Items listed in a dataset
-.-.-

-- ==== Sys2Proof/Tests/Slice0.lean ====
section
/-! SUPPORT. Tests of the model: ill-formed commands, small results with their source in the manual, and for each statement
of Certificates/Slice0 that has hypotheses a state that meets them. -/

namespace Sys2Proof.Tests

open Sys2Proof Sys2Proof.Machine

-- One proof at a time: each thread of a parallel elaboration reserves its stack within the memory limit.
set_option Elab.async false

/-! A small machine: region 0 runs, core 0 serves context 0, which is RUNNING in region 0; every segment of core 0 is
ready. -/

def tst (x : Core) : State :=
  { reg := [(0x14, 0x40000000), (0x10014, 2), (0x100048, 0xFFFFFF)]
    clk := { time := 1000, tide := 500, running := true, rc := [(0, 100)] }
    inReset := false, quiet := false, region := [(0, { clockOn := true, tideLow := 500 })]
    ctx := [(0, { regions := [0] })], core := [(0, x)] }

def tprog : Prog :=
  { ctx := 0, launch := 0, leg := 0, mindex := 0, base := 0, sects := [(1, 1), (2, 2), (3, 3), (4, 4), (0x0A, 5), (0x0B, 6)] }

/-- Engine `e` runs a stream of one bundle with slot word `w`; `l` gives the bytes of its tables by type of section. -/
def tcore (e : Nat) (w : DWord) (l : Tab (List Byte)) : Core :=
  { state := 1, ctx := some 0, last := 1, eng := [(e, { stream := 1, live := true })], progs := [(1, tprog)]
    sects := { ctx := 0, voyage := 0, leg := 0, idx := 1, bundles := [⟨0, 7, 9, false, false, [(e, w)]⟩] }
      :: l.map fun t => { ctx := 0, voyage := 0, leg := 0, idx := if t.1 < 5 then t.1 else t.1 - 5, bytes := t.2 } }

/-- Engine `e` of core 0 has fetched its first entry (R221). -/
def tfetch (e : Nat) (x : Core) : State := (tst x).fetchEng 0 e
def tent (e : Nat) (w : DWord) : State := tfetch e (tcore e w [])

theorem test_runs (x : Core) : (tst x).runs 0 :=
  have h : 0 < (tst {}).build.physCores ∧ (tst {}).awake = true ∧ (tst {}).clocked ((tst {}).regionOf 0) = true := by decide
  ⟨h.1, h.2.1, h.2.2⟩

theorem test_clean : chartClean .none := fun _ => ⟨nofun, nofun⟩

/-- What a head has that a test finds. -/
theorem head_of {o : Option Head} {f : Head → Bool} (h : o.any f = true) : ∃ x, o = some x ∧ f x = true := by
  cases o with
  | none => simp at h
  | some x => exact ⟨x, rfl, h⟩

theorem head_meets {o : Option Head} {P : Head → Prop} [DecidablePred P] (h : o.any (fun x => decide (P x)) = true) :
    ∃ x, o = some x ∧ P x := by
  obtain ⟨x, e, p⟩ := head_of h
  exact ⟨x, e, of_decide_eq_true p⟩

/-! Ill-formed commands, one for each check of WellFormed: refused by it. -/

theorem test_ill_formed : ∀ i ∈ [Instr.sqLd ⟨1056, .none⟩, .mxInject .host 1088 0, .chunkWaitMet 0 true 4,
    .haloDelivery ⟨0, .none⟩ 1056, .barrierRelease ⟨16, false⟩, .bolWrite .crew 0 64 0, .chartScrub 0 8192 .clean,
    .berthScrub 0 3 0 .clean, .berthScrub 0 0 393216 .clean, .basinRequest 16 .clean, .basinScrub 0 2048 0 .clean,
    .basinScrub 0 0 16 .clean, .brangePin .host 16, .quayShareFrame 16 [] 0, .bind .host 64, .quayLatMaxRead .host 16,
    .synthLockLoss (.region 16), .nak 12 0, .restart .host 16 0], i.wellFormed Build.jx1024 = false := by decide +kernel

theorem test_well_formed : ∀ i ∈ [Instr.sqLd ⟨1055, .none⟩, .mxInject .host 1087 0, .chunkWaitMet 0 true 3,
    .haloDelivery ⟨0, .none⟩ 1055, .barrierRelease ⟨15, false⟩, .bolWrite .crew 0 63 0, .chartScrub 0 8191 .clean,
    .berthScrub 0 0 393215 .clean, .basinRequest 15 .clean, .basinScrub 0 2047 15 .clean, .brangePin .host 15,
    .quayShareFrame 15 [] 0, .bind .host 63, .quayLatMaxRead .host 15, .synthLockLoss (.region 15), .nak 11 0,
    .restart .host 15 0], i.wellFormed Build.jx1024 = true := by decide +kernel

/-! Witnesses of StepRunsFrontCommand, EveryStepKeepsInvariant, WellFormedCommandsNeverStop, CommandsKeepSiliconAndQueue
and TideNeverMovesBackward. -/

theorem wit_step_front : ({ State.reset with pending := [.go .host] } : State).pending = [.go .host]
    ∧ State.reset.pending = [] := by decide +kernel

theorem wit_inv : State.Inv (tst {}) :=
  ⟨by decide +kernel, fun _ => (by decide +kernel : (0 : Nat) < 250), by decide +kernel, by decide +kernel⟩

theorem wit_inv_step : ∃ t, step State.reset = .next t := ⟨_, rfl⟩

theorem wit_absent : (Instr.sqLd ⟨1056, .none⟩).wellFormed State.reset.build = false
    ∧ (Instr.sqLd ⟨1055, .none⟩).wellFormed State.reset.build = true := by decide +kernel

theorem wit_tide : (tst {}).clk.running = true ∧ ∃ t, step (tst {}) = .next t := ⟨rfl, _, rfl⟩

/-- A command other than the forward step stands in front, and the forward step does. -/
theorem wit_tide_command : ({ tst {} with pending := [.go .host] } : State).pending ≠ []
    ∧ ({ tst {} with pending := [.go .host] } : State).pending.head? ≠ some .tideForwardStep := by decide +kernel

/-- Core 0 of a block whose region clocks do not run. -/
theorem wit_stopped : 0 < State.reset.build.physCores ∧ State.reset.clocked (State.reset.regionOf 0) = false
    ∧ State.reset.regionOf 0 < State.reset.build.regions := by decide +kernel

/-! The sequencer (R201 to R206). -/

def tsqs : List (Nat × DWord) :=
  [(0x01, 0x0100000000000005), (0x02, 0x0200000000000000), (0x03, 0x0300000000000000), (0x04, 0x04000000FFFFFFFF),
   (0x08, 0x0800000000000000), (0x10, 0x1000000100000000)]

theorem wit_sq : ∀ e ∈ tsqs, ∃ h, (tent 0 e.2).readyHead 0 0 e.1 = some h := by
  have k : ∀ e ∈ tsqs, ((tent 0 e.2).readyHead 0 0 e.1).isSome = true := by decide +kernel
  exact fun e he => Option.isSome_iff_exists.1 (k e he)

/-- A loop of body 1 and MAX_M1 0: with c0 = 1 it is decided, with c0 = 2 it trips. -/
def tloop (a : Word) : State := tfetch 0 { tcore 0 0x1100000100000000 [] with ctr := [(0, a)] }

theorem wit_loop : ∃ h, (tloop 1).readyHead 0 0 0x11 = some h
    ∧ (tloop 1).ctr 0 (fieldOf h.word 55 53) ≤ fieldOf h.word 15 0 + 1 := head_meets (by decide +kernel)

theorem wit_loop_trip : ∃ h, (tloop 2).readyHead 0 0 0x11 = some h
    ∧ fieldOf h.word 15 0 + 1 < (tloop 2).ctr 0 (fieldOf h.word 55 53) ∧ h.bundle.tag < 2 ^ 16 ∧ h.bundle.line < 2 ^ 16 :=
  head_meets (by decide +kernel)

theorem wit_loop_prog : ((tloop 1).prog? 0 1).isSome = true ∧ ((tloop 1).head? 0 0).any (fun h => h.num = 1) = true := by
  decide +kernel

/-- c0 := 5, and the old value in the same region cycle (R201, R202). -/
theorem test_sq_ld : (match exec (.sqLd ⟨0, .none⟩) (tent 0 0x0100000000000005) with
    | .next t => (Tab.get 0 (t.getCore 0).ctr 0, t.ctr 0 0) | _ => (0, 0)) = (5, 0) := by decide +kernel

/-- 0 plus -1 wraps (R201: modulo 2^32). -/
theorem test_sq_addi_wraps : (match exec (.sqAddi ⟨0, .none⟩) (tent 0 0x04000000FFFFFFFF) with
    | .next t => Tab.get 0 (t.getCore 0).ctr 0 | _ => 0) = 0xFFFFFFFF := by decide +kernel

/-! The matrix engine: a 1 by 1 by 1 product of INT8 (R61, R66). -/

def tmxd : List Byte :=
  leBytes 6 0 ++ [0, 0] ++ leBytes 4 0 ++ leBytes 4 16 ++ leBytes 24 0 ++ leBytes 4 16 ++ leBytes 20 0

def tmx (w : DWord) : State := tfetch 1 (tcore 1 w [(2, tmxd)])

theorem wit_mx : ∀ e ∈ [((0x01 : Nat), (0x0100000000000000 : DWord)), (0x02, 0x0200000000000000)],
    ∃ h, (tmx e.2).readyHead 0 1 e.1 = some h ∧ (tmx e.2).arrayFree 0 = true
      ∧ ∃ raw, State.mxdAt h.prog (fieldOf h.word 55 49) = some raw ∧ mxReserved raw = false
        ∧ (MxDesc.of raw).formatFault = none
        ∧ ((tmx e.2).issued 0 1 h).mxCheck 0 (MxDesc.of raw) (((tmx e.2).issued 0 1 h).mxBatch 0 h) = .ok := by
  have k : ∀ e ∈ [((0x01 : Nat), (0x0100000000000000 : DWord)), (0x02, 0x0200000000000000)],
      ((tmx e.2).readyHead 0 1 e.1).any (fun h => decide ((tmx e.2).arrayFree 0 = true
        ∧ State.mxdAt h.prog (fieldOf h.word 55 49) = some tmxd ∧ mxReserved tmxd = false
        ∧ (MxDesc.of tmxd).formatFault = none
        ∧ ((tmx e.2).issued 0 1 h).mxCheck 0 (MxDesc.of tmxd) (((tmx e.2).issued 0 1 h).mxBatch 0 h) = .ok)) = true := by
    decide +kernel
  intro e he; obtain ⟨h, r, p⟩ := head_meets (k e he)
  exact ⟨h, r, p.1, tmxd, p.2⟩

/-- A run of an engine that was issued in region cycle 50. -/
def trun : Run := { issue := 50, occ := 1, lat := 1, pipe := 0, inst := ⟨0, []⟩, stream := 1, stamp := 0, tag := 0, line := 0 }

/-- The product with its row in the array, accumulated in region cycle 50 + D. -/
def tjob : MxJob := { desc := 0, raw := tmxd, b0 := 0, tile := 0, full := true, flight := [⟨0, [[(some 5, 0)]]⟩] }
def tflight : State := tst { state := 1, mx := [{ trun with mx := some tjob }] }

theorem wit_mx_row : (tflight.getCore 0).state = 1 ∧ (tflight.getCore 0).mx = [{ trun with mx := some tjob }]
    ∧ tjob.stop = none ∧ (tflight.getCore 0).mxLands = []
    ∧ ∃ rc, 50 + 0 + (MxDesc.of tjob.raw).delay = rc ∧ 50 + (MxDesc.of tjob.raw).rowCount + 1 ≤ rc :=
  ⟨rfl, rfl, rfl, rfl, _, rfl, by decide +kernel⟩

/-- The group sum 5 is added to the 0 of PB (R70). -/
theorem test_mx_row : (((tflight.mxCycle 0 (50 + (MxDesc.of tmxd).delay)).getCore 0).mxLands.map fun l => l.puts.map (·.val))
    = [[5, 0, 0, 0]] := by decide +kernel

/-- mx.setdim of M from c0 + offset: 1 is written, 0 and 4097 trip (R65: 1 to the dimension's maximum). -/
def tdim (off : Nat) : State := tmx (BitVec.ofNat 64 (0x0800000000000000 + off * 2 ^ 28))

theorem wit_setdim : ∀ e ∈ [((1 : Nat), true), (4096, true), (0, false), (4097, false)],
    ∃ h, (tdim e.1).readyHead 0 1 0x08 = some h ∧ fieldOf h.word 55 49 < h.prog.mxd.length / 64
      ∧ (decide (1 ≤ ((tdim e.1).ctr 0 (fieldOf h.word 46 44) : Int) + signed 16 (fieldOf h.word 43 28)
          ∧ ((tdim e.1).ctr 0 (fieldOf h.word 46 44) : Int) + signed 16 (fieldOf h.word 43 28)
            ≤ ((State.dimField (fieldOf h.word 48 47)).2 : Int))) = e.2 := by
  have k : ∀ e ∈ [((1 : Nat), true), (4096, true), (0, false), (4097, false)],
      ((tdim e.1).readyHead 0 1 0x08).any (fun h => decide (fieldOf h.word 55 49 < h.prog.mxd.length / 64
      ∧ (decide (1 ≤ ((tdim e.1).ctr 0 (fieldOf h.word 46 44) : Int) + signed 16 (fieldOf h.word 43 28)
          ∧ ((tdim e.1).ctr 0 (fieldOf h.word 46 44) : Int) + signed 16 (fieldOf h.word 43 28)
            ≤ ((State.dimField (fieldOf h.word 48 47)).2 : Int))) = e.2)) = true := by decide +kernel
  intro e he; exact head_meets (k e he)

/-- A field of `mx.setdim` waits for the end of its region cycle, in the second section of chart memory. -/
def tdimmed : Core := { tcore 1 0 [(2, tmxd)] with dimOps := [(1, 0, 0, [9, 0])] }

theorem wit_setdim_lands : ((tst tdimmed).getCore 0).chartOps = [] ∧ ((tst tdimmed).getCore 0).dimOps = [(1, 0, 0, [9, 0])]
    ∧ (((tst tdimmed).getCore 0).progs.find? fun e => e.1 = 1) = some (1, tprog)
    ∧ State.sectIndex ((tst tdimmed).getCore 0) tprog 2 = some 1
    ∧ ((tst tdimmed).getCore 0).sects[1]? = some { ctx := 0, voyage := 0, leg := 0, idx := 2, bytes := tmxd } := by
  decide +kernel

/-- Finished runs, of the array with the core serving and stopped, and of the VXE with a record. -/
theorem wit_retire : State.dueRun ((tst { state := 1, mx := [trun] }).coreRc 0) ((tst { state := 1, mx := [trun] }).getCore 0).mx
      = some (trun, []) ∧ ((tst { state := 1, mx := [trun] }).getCore 0).state = 1
    ∧ ((tst { state := 2, mx := [trun] }).getCore 0).state ≠ 1
    ∧ State.dueRun ((tst { vx := [{ trun with record := some 3 }] }).coreRc 0)
      ((tst { vx := [{ trun with record := some 3 }] }).getCore 0).vx = some ({ trun with record := some 3 }, []) := by decide +kernel

/-! The vector engine: one word of each operation, over registers where it takes them (R87, R92). -/

def vword (op dst sa sb sc rest : Nat) : DWord :=
  BitVec.ofNat 64 (op * 2 ^ 58 + dst * 2 ^ 48 + sa * 2 ^ 40 + sb * 2 ^ 32 + sc * 2 ^ 24 + rest)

-.-.-

Prompt:
Could you reproduce, exactly, every line above from the line with "State.reset.build.regions := by decide +kernel" to the line with "theorem wit_loop_trip : ∃", and no other line? Both ends count.

Answer section:
    ∧ State.reset.regionOf 0 < State.reset.build.regions := by decide +kernel

/-! The sequencer (R201 to R206). -/

def tsqs : List (Nat × DWord) :=
  [(0x01, 0x0100000000000005), (0x02, 0x0200000000000000), (0x03, 0x0300000000000000), (0x04, 0x04000000FFFFFFFF),
   (0x08, 0x0800000000000000), (0x10, 0x1000000100000000)]

theorem wit_sq : ∀ e ∈ tsqs, ∃ h, (tent 0 e.2).readyHead 0 0 e.1 = some h := by
  have k : ∀ e ∈ tsqs, ((tent 0 e.2).readyHead 0 0 e.1).isSome = true := by decide +kernel
  exact fun e he => Option.isSome_iff_exists.1 (k e he)

/-- A loop of body 1 and MAX_M1 0: with c0 = 1 it is decided, with c0 = 2 it trips. -/
def tloop (a : Word) : State := tfetch 0 { tcore 0 0x1100000100000000 [] with ctr := [(0, a)] }

theorem wit_loop : ∃ h, (tloop 1).readyHead 0 0 0x11 = some h
    ∧ (tloop 1).ctr 0 (fieldOf h.word 55 53) ≤ fieldOf h.word 15 0 + 1 := head_meets (by decide +kernel)

theorem wit_loop_trip : ∃ h, (tloop 2).readyHead 0 0 0x11 = some h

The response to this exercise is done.